I realized early on that I was high risk (family history, overweight, black), so I had my doctor check my glucose every year since my early 20s. My glucose results were normal for many years, and I thought I had beaten the odds. Then, while being treated for an infection that would not heal, it was recommended that I get a blood test for my glucose level. And sure enough, it was off the charts — above 300. (The American Diabetes Association recomments a fasting plasma level of 70 to 130 mg/dL.)
Of course I was perplexed because I was being routinely checked; what happened? I realized that one thing had changed — my walking routine. Due to an Achilles heel injury, I had not been doing the one exercise I was committed to. That inactivity was just enough, added to my weight, to put me in the crosshairs of diabetes.
I didn’t panic; I have great doctors, nurses, nutritionists and diabetes educators to assist me and my family. Medication and dietary changes were the most immediate steps.
Education was the next step. The courses offered at Mount Nittany Medical Center covered many topics: science behind the disease, medications used to treat it, impact of neglecting it and lifestyle changes necessary to live with diabetes. My doctors and I also talked about the emotional impact of the disease on my life and my family.
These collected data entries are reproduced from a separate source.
-- ==== Sys2Proof/Laws/KeptAccess.lean ====
section
/-! SUPPORT. What is kept (Laws/Kept) by the operations of Catalogue accesses, messages, settling and packets: one lemma for each. -/

namespace Sys2Proof.Machine

variable {a : Keep}

set_option linter.all false
set_option exponentiation.threshold 1000

/-! ### Commission -/

@[simp] theorem takeOwner_kept {s : State} {x1 : Requester} (h : Kept a s) : Kept a (takeOwner s x1) := by simp [takeOwner, h]

@[simp] theorem renewLease_kept {s : State} {x1 : Requester} (h : Kept a s) : Kept a (renewLease s x1) := by simp [renewLease, h]

@[simp] theorem commit_kept {s : State} {x1 : Path} (h : Kept a s) : Kept a (commit s x1) := by
  unfold commit; simp +contextual (maxDischargeDepth := 40) [h]

@[simp] theorem writeCommission_kept {s : State} {x1 : Requester} {x2 : Nat} (h : Kept a s) : Kept a (writeCommission s x1 x2).1 := by
  unfold writeCommission
  (repeat' split) <;> simp +contextual (maxDischargeDepth := 40) [h]

@[simp] theorem shelfEnabled_kept {s : State} {x1 : Nat} (h : Kept a s) : Kept a (shelfEnabled s x1) := by
  unfold shelfEnabled; simp +contextual (maxDischargeDepth := 40) [h]

@[simp] theorem rowWritten_kept {s : State} {c r o : Nat} (h : Kept a s) : Kept a (rowWritten s c r o) := by
  unfold rowWritten
  extract_lets i changed
  clear_value i changed
  refine kept_ite (fun _ => queueConfigured_kept h) (fun _ => ?_)
  refine kept_ite (fun _ => policerWritten_kept h) (fun _ => ?_)
  refine kept_ite (fun _ => mirrorRow_kept h) (fun _ => ?_)
  refine kept_ite (fun _ => reviewLoans_kept (mirrorValue_kept h)) (fun _ => ?_)
  refine kept_ite (fun _ => drainConfigured_kept h) (fun _ => ?_)
  refine kept_ite (fun _ => shelfEnabled_kept h) (fun _ => ?_)
  refine kept_ite (fun _ => kept_ite (fun _ => h) (fun _ => setPairing_kept h)) (fun _ => ?_)
  refine kept_ite (fun _ => kept_ite (fun _ => roleBegins_kept h) (fun _ => h)) (fun _ => ?_)
  refine kept_ite (fun _ => kept_ite (fun _ => parentChanged_kept h) (fun _ => h)) (fun _ => ?_)
  refine kept_ite (fun _ => kept_ite (fun _ => markModeChanged_kept h) (fun _ => h)) (fun _ => ?_)
  refine kept_ite (fun _ => kept_ite (fun _ => mirrorValue_kept h) (fun _ => h)) (fun _ => ?_)
  refine kept_ite (fun _ => kept_ite (fun _ => widthWritten_kept h) (fun _ => kept_ite (fun _ => idleWritten_kept h) (fun _ => h))) (fun _ => ?_)
  exact kept_ite (fun _ => tapsWritten_kept h) (fun _ => kept_ite (fun _ => patternWritten_kept h) (fun _ => h))

@[simp] theorem keepInForce_kept {s : State} {x1 : Obj} {x2 : Nat} (h : Kept a s) : Kept a (keepInForce s x1 x2) := by simp [keepInForce, h]

@[simp] theorem writeRows_kept {o : Obj} {c r : Nat} {x : List Nat} {s : State} (h : Kept a s) : Kept a (writeRows o c r x s) := by
  induction x generalizing s r with
  | nil => simpa [writeRows] using h
  | cons y x ih => exact ih (rowWritten_kept (setRow_kept (keepInForce_kept h)))

/-! ### Commands -/

@[simp] theorem clearCells_kept {s : State} {x1 : Nat} {x2 : Nat} (h : Kept a s) : Kept a (clearCells s x1 x2) := by
  unfold clearCells; simp +contextual (maxDischargeDepth := 40) [h]

@[simp] theorem ledgerClearOp_kept {x0 : Nat} {x1 : Nat} {s : State} (h : Kept a s) : Kept a (ledgerClearOp x0 x1 s).1 := by
  unfold ledgerClearOp
  (repeat' split) <;> simp +contextual (maxDischargeDepth := 40) [h]

@[simp] theorem performClear_kept {s : State} {x1 : Nat} {x2 : Nat} {x3 : Nat} {x4 : Access} (h : Kept a s) : Kept a (performClear s x1 x2 x3 x4) := by
  unfold performClear; simp +contextual (maxDischargeDepth := 40) [h]

theorem observeOp_kept {v : Invoked} {b : Keep} {t : State} (h : Kept b t) : Kept b ((observeOp v).2 t).1 := by
  unfold observeOp
  generalize normCn v.cn = n
  split
  all_goals with_reducible first | exact h | exact counterpartRestoreOp_kept h | exact globalStopOp_kept h | exact scanReadOp_kept h | exact odcClearOp_kept h | exact snapshotTakeOp_kept h | exact powerFaultClearOp_kept h | exact thermalAlarmClearOp_kept h | exact thermalMaxClearOp_kept h

theorem recoveryOp_kept {v : Invoked} {b : Keep} {t : State} (h : Kept b t) : Kept b ((recoveryOp v).2 t).1 := by
  unfold recoveryOp
  generalize normCn v.cn = n
  split
  all_goals with_reducible first | exact h | exact timeSetOp_kept h | exact partitionResetOp_kept h | exact partitionReadyOp_kept h | exact gateAdmitOp_kept h | exact gateClearOp_kept h | exact gateOpenOp_kept h | exact contextListClearOp_kept h | exact faultAttentionClearOp_kept h | exact observeOp_kept h

theorem engineOp_kept {v : Invoked} {b : Keep} {t : State} (h : Kept b t) : Kept b ((engineOp v).2 t).1 := by
  unfold engineOp
  generalize normCn v.cn = n
  split
  all_goals with_reducible first | exact h | exact firmwareLoadReads_kept h | exact fenceLostMarkOp_kept h | exact trayEnable_kept h | exact trayDisable_kept h | exact ringEnable_kept h | exact ringDisable_kept h | exact ringAttentionClear_kept h | exact tenantChangeOp_kept h | exact ledgerClearOp_kept h | exact recoveryOp_kept h

theorem collatorOp_kept {v : Invoked} {b : Keep} {t : State} (h : Kept b t) : Kept b ((collatorOp v).2 t).1 := by
  unfold collatorOp
  generalize normCn v.cn = n
  split
  all_goals with_reducible first | exact h | exact collectiveOpenOp_kept h | exact collectiveStartOp_kept h | exact programLoadReads_kept h | exact collectiveAbortOp_kept h | exact sliceSelfTestOp_kept h | exact engineOp_kept h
It was probably at that point that I decided that I would not be a victim, so I don’t call myself “a diabetic.” Instead I say “I fight diabetes.” It’s only a little difference in words but a powerful — perhaps the most powerful — weapon in dealing with this disease.
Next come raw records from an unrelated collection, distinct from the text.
-- ==== Sys2Proof/Laws/KeptCommands.lean ====
section
/-! SUPPORT. What is kept (Laws/Kept) by the operations of each command and the tick: one lemma for each. -/

namespace Sys2Proof.Machine

variable {a : Keep}

set_option linter.all false
set_option exponentiation.threshold 1000

/-! ### CmdPower -/

@[simp] theorem settled_kept {o : Out} (h : KeptOut a.full o) : KeptOut a.full (settled o) := by
  unfold settled
  split
  · exact keptOut_next (settle_kept (h _ rfl))
  · exact h

@[simp] theorem execPorRelease_kept {s : State} (h : Kept a.full s) : KeptOut a.full (execPorRelease s) := by simp [execPorRelease, h]

@[simp] theorem execPorAssert_kept {s : State} (h : Kept a.full s) : KeptOut a.full (execPorAssert s) := by simp [execPorAssert, h]

@[simp] theorem execBlockRstAssert_kept {s : State} (h : Kept a.full s) : KeptOut a.full (execBlockRstAssert s) := by simp [execBlockRstAssert, h]

@[simp] theorem execBlockRstRelease_kept {s : State} (h : Kept a.full s) : KeptOut a.full (execBlockRstRelease s) := by simp [execBlockRstRelease, h]

@[simp] theorem execPartRstFall_kept {x0 : Nat} {s : State} (h : Kept a.full s) : KeptOut a.full (execPartRstFall x0 s) := by
  unfold execPartRstFall; simp +contextual (maxDischargeDepth := 40) [h]

@[simp] theorem execPartRstRise_kept {x0 : Nat} {s : State} (h : Kept a.full s) : KeptOut a.full (execPartRstRise x0 s) := by simp [execPartRstRise, h]

@[simp] theorem execDroopFall_kept {s : State} (h : Kept a.full s) : KeptOut a.full (execDroopFall s) := by simp [execDroopFall, h]

@[simp] theorem execDroopRise_kept {s : State} (h : Kept a.full s) : KeptOut a.full (execDroopRise s) := by simp [execDroopRise, h]

@[simp] theorem execPdAck_kept {x0 : Nat} {x1 : Bool} {s : State} (h : Kept a.full s) : KeptOut a.full (execPdAck x0 x1 s) := by
  unfold execPdAck; simp +contextual (maxDischargeDepth := 40) [h]

@[simp] theorem execPdAckLimitExpiry_kept {x0 : Nat} {s : State} (h : Kept a.full s) : KeptOut a.full (execPdAckLimitExpiry x0 s) := by
  unfold execPdAckLimitExpiry; simp +contextual (maxDischargeDepth := 40) [h]

@[simp] theorem execPowerTargetWrite_kept {x0 : Requester} {x1 : Nat} {s : State} (h : Kept a.full s) : KeptOut a.full (execPowerTargetWrite x0 x1 s) := by simp [execPowerTargetWrite, h]

@[simp] theorem execThermalSample_kept {x0 : Nat} {x1 : Nat} {s : State} (h : Kept a.full s) : KeptOut a.full (execThermalSample x0 x1 s) := by simp [execThermalSample, h]

@[simp] theorem execThermalAlarmClear_kept {x0 : Requester} {x1 : Nat} {s : State} (h : Kept a.full s) : KeptOut a.full (execThermalAlarmClear x0 x1 s) := by
  unfold execThermalAlarmClear; simp +contextual (maxDischargeDepth := 40) [h]

@[simp] theorem execThermalMaxClear_kept {x0 : Requester} {s : State} (h : Kept a.full s) : KeptOut a.full (execThermalMaxClear x0 s) := by
  unfold execThermalMaxClear; simp +contextual (maxDischargeDepth := 40) [h]

@[simp] theorem execPowerFaultClear_kept {x0 : Requester} {s : State} (h : Kept a.full s) : KeptOut a.full (execPowerFaultClear x0 s) := by
  unfold execPowerFaultClear; simp +contextual (maxDischargeDepth := 40) [h]

@[simp] theorem execFaultAttentionClear_kept {x0 : Requester} {x1 : Nat} {s : State} (h : Kept a.full s) : KeptOut a.full (execFaultAttentionClear x0 x1 s) := by
  unfold execFaultAttentionClear; simp +contextual (maxDischargeDepth := 40) [h]

@[simp] theorem execFirmwareLoad_kept {x0 : Requester} {x1 : Option (List Byte)} {s : State} (h : Kept a.full s) : KeptOut a.full (execFirmwareLoad x0 x1 s) := by
  unfold execFirmwareLoad; simp +contextual (maxDischargeDepth := 40) [h]

@[simp] theorem execFirmwareStart_kept {s : State} (h : Kept a.full s) : KeptOut a.full (execFirmwareStart s) := by
  unfold execFirmwareStart; simp +contextual (maxDischargeDepth := 40) [h]

@[simp] theorem execTenantChange_kept {x0 : Requester} {x1 : Nat} {s : State} (h : Kept a.full s) : KeptOut a.full (execTenantChange x0 x1 s) := by
  unfold execTenantChange; simp +contextual (maxDischargeDepth := 40) [h]

@[simp] theorem execTenantClearDone_kept {s : State} (h : Kept a.full s) : KeptOut a.full (execTenantClearDone s) := by
  unfold execTenantClearDone; simp +contextual (maxDischargeDepth := 40) [h]

/-! ### CmdCollator -/

@[simp] theorem execTileBurstDone_kept {x0 : Nat} {x1 : Nat} {s : State} (h : Kept a.full s) : KeptOut a.full (execTileBurstDone x0 x1 s) := by
  unfold execTileBurstDone; simp +contextual (maxDischargeDepth := 40) [h]

@[simp] theorem execTileSpill_kept {x0 : Nat} {x1 : Nat} {s : State} (h : Kept a.full s) : KeptOut a.full (execTileSpill x0 x1 s) := by
  unfold execTileSpill; simp +contextual (maxDischargeDepth := 40) [h]

@[simp] theorem execSpillWaitExpiry_kept {x0 : Nat} {s : State} (h : Kept a.full s) : KeptOut a.full (execSpillWaitExpiry x0 s) := by
  unfold execSpillWaitExpiry; simp +contextual (maxDischargeDepth := 40) [h]

@[simp] theorem execCollectiveOpen_kept {x0 : Requester} {x1 : Nat} {s : State} (h : Kept a.full s) : KeptOut a.full (execCollectiveOpen x0 x1 s) := by
  unfold execCollectiveOpen; simp +contextual (maxDischargeDepth := 40) [h]

@[simp] theorem execCollectiveStart_kept {x0 : Requester} {x1 : Nat} {s : State} (h : Kept a.full s) : KeptOut a.full (execCollectiveStart x0 x1 s) := by
  unfold execCollectiveStart; simp +contextual (maxDischargeDepth := 40) [h]

@[simp] theorem execProgramLoad_kept {x0 : Requester} {x1 : Option (List Byte)} {s : State} (h : Kept a.full s) : KeptOut a.full (execProgramLoad x0 x1 s) := by
  unfold execProgramLoad; simp +contextual (maxDischargeDepth := 40) [h]

@[simp] theorem execCollectiveAbort_kept {x0 : Requester} {x1 : Nat} {x2 : Nat} {s : State} (h : Kept a.full s) : KeptOut a.full (execCollectiveAbort x0 x1 x2 s) := by
  unfold execCollectiveAbort; simp +contextual (maxDischargeDepth := 40) [h]

@[simp] theorem execSliceSelfTest_kept {x0 : Requester} {s : State} (h : Kept a.full s) : KeptOut a.full (execSliceSelfTest x0 s) := by
  unfold execSliceSelfTest; simp +contextual (maxDischargeDepth := 40) [h]

@[simp] theorem execSliceSelfTestEnd_kept {x0 : Bool} {s : State} (h : Kept a.full s) : KeptOut a.full (execSliceSelfTestEnd x0 s) := by
  unfold execSliceSelfTestEnd; simp +contextual (maxDischargeDepth := 40) [h]

@[simp] theorem execSliceHardFailure_kept {x0 : Nat} {s : State} (h : Kept a.full s) : KeptOut a.full (execSliceHardFailure x0 s) := by
  unfold execSliceHardFailure; simp +contextual (maxDischargeDepth := 40) [h]

@[simp] theorem execSliceSubstitutionDone_kept {s : State} (h : Kept a.full s) : KeptOut a.full (execSliceSubstitutionDone s) := by
  unfold execSliceSubstitutionDone; simp +contextual (maxDischargeDepth := 40) [h]

@[simp] theorem execWaitConditionMet_kept {x0 : Nat} {s : State} (h : Kept a.full s) : KeptOut a.full (execWaitConditionMet x0 s) := by
  unfold execWaitConditionMet; simp +contextual (maxDischargeDepth := 40) [h]

@[simp] theorem execWaitLimitExpiry_kept {x0 : Nat} {s : State} (h : Kept a.full s) : KeptOut a.full (execWaitLimitExpiry x0 s) := by
  unfold execWaitLimitExpiry; simp +contextual (maxDischargeDepth := 40) [h]

@[simp] theorem execGuardWaitExpiry_kept {x0 : Nat} {s : State} (h : Kept a.full s) : KeptOut a.full (execGuardWaitExpiry x0 s) := by
  unfold execGuardWaitExpiry; simp +contextual (maxDischargeDepth := 40) [h]

@[simp] theorem execAbortFanoutInvocation_kept {x0 : Nat} {s : State} (h : Kept a.full s) : KeptOut a.full (execAbortFanoutInvocation x0 s) := by
  unfold execAbortFanoutInvocation; simp +contextual (maxDischargeDepth := 40) [h]

@[simp] theorem execCollectiveNotice_kept {x0 : Nat} {s : State} (h : Kept a.full s) : KeptOut a.full (execCollectiveNotice x0 s) := by
  unfold execCollectiveNotice; simp +contextual (maxDischargeDepth := 40) [h]

/-! ### CmdFaults -/

@[simp] theorem execWatchdogCheck_kept {x0 : List WatchdogFinding} {s : State} (h : Kept a.full s) : KeptOut a.full (execWatchdogCheck x0 s) := by
  unfold execWatchdogCheck; simp +contextual (maxDischargeDepth := 40) [h]

@[simp] theorem execMgmtWatchdogExpiry_kept {s : State} (h : Kept a.full s) : KeptOut a.full (execMgmtWatchdogExpiry s) := by
  unfold execMgmtWatchdogExpiry; simp +contextual (maxDischargeDepth := 40) [h]

@[simp] theorem coreRestarted_kept {s : State} (h : Kept a.full s) : Kept a.full (coreRestarted s) := by
  unfold coreRestarted; simp +contextual (maxDischargeDepth := 40) [h]

@[simp] theorem execMgmtRestartComplete_kept {s : State} (h : Kept a.full s) : KeptOut a.full (execMgmtRestartComplete s) := by
  unfold execMgmtRestartComplete; simp +contextual (maxDischargeDepth := 40) [h]

@[simp] theorem execUncorrectableWord_kept {x0 : MemSite} {s : State} (h : Kept a.full s) : KeptOut a.full (execUncorrectableWord x0 s) := by
  unfold execUncorrectableWord; simp +contextual (maxDischargeDepth := 40) [h]

@[simp] theorem execStuckBitTest_kept {x0 : MemSite} {x1 : Bool} {s : State} (h : Kept a.full s) : KeptOut a.full (execStuckBitTest x0 x1 s) := by
  unfold execStuckBitTest; simp +contextual (maxDischargeDepth := 40) [h]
Another important thing I did was to tell my family, friends and co-workers. It helps if the people around you are familiar with the disease in an instance of low blood sugar. Even more important may be the support you get from family and friends to fight diabetes; with so many of us living with diabetes, there is real power in working together as families and in the workplace.
I also joined People Centre’d on Diabetes, a local organization dedicated to education and support.
I try to do the things I am supposed to, and I do some things better than others. The greatest challenge for me right now is engaging in regular exercise. It often seems like the “final frontier,” but I must learn to conquer it. I am mindful of what I eat, properly take my medications, maintain regular glucose testing and checkups, take time to rest, try to reduce my stress and listen to my body. Am I perfect at this every day? No, but I have learned to forgive myself and move forward.
Get out of denial if you’re there; your life depends on it. Denying you have diabetes will only cause you to avoid self-care. Denial shields you from the fact that diabetes is a lifelong, chronic illness, which, left untreated or poorly treated, can result in severe complications.
You can live with diabetes and even thrive. Just take it on. And if you have not yet been diagnosed, learn about your personal risks by taking a fast, easy and free test at www.diabetes.org/are-you-at-risk/diabetes-risk-test.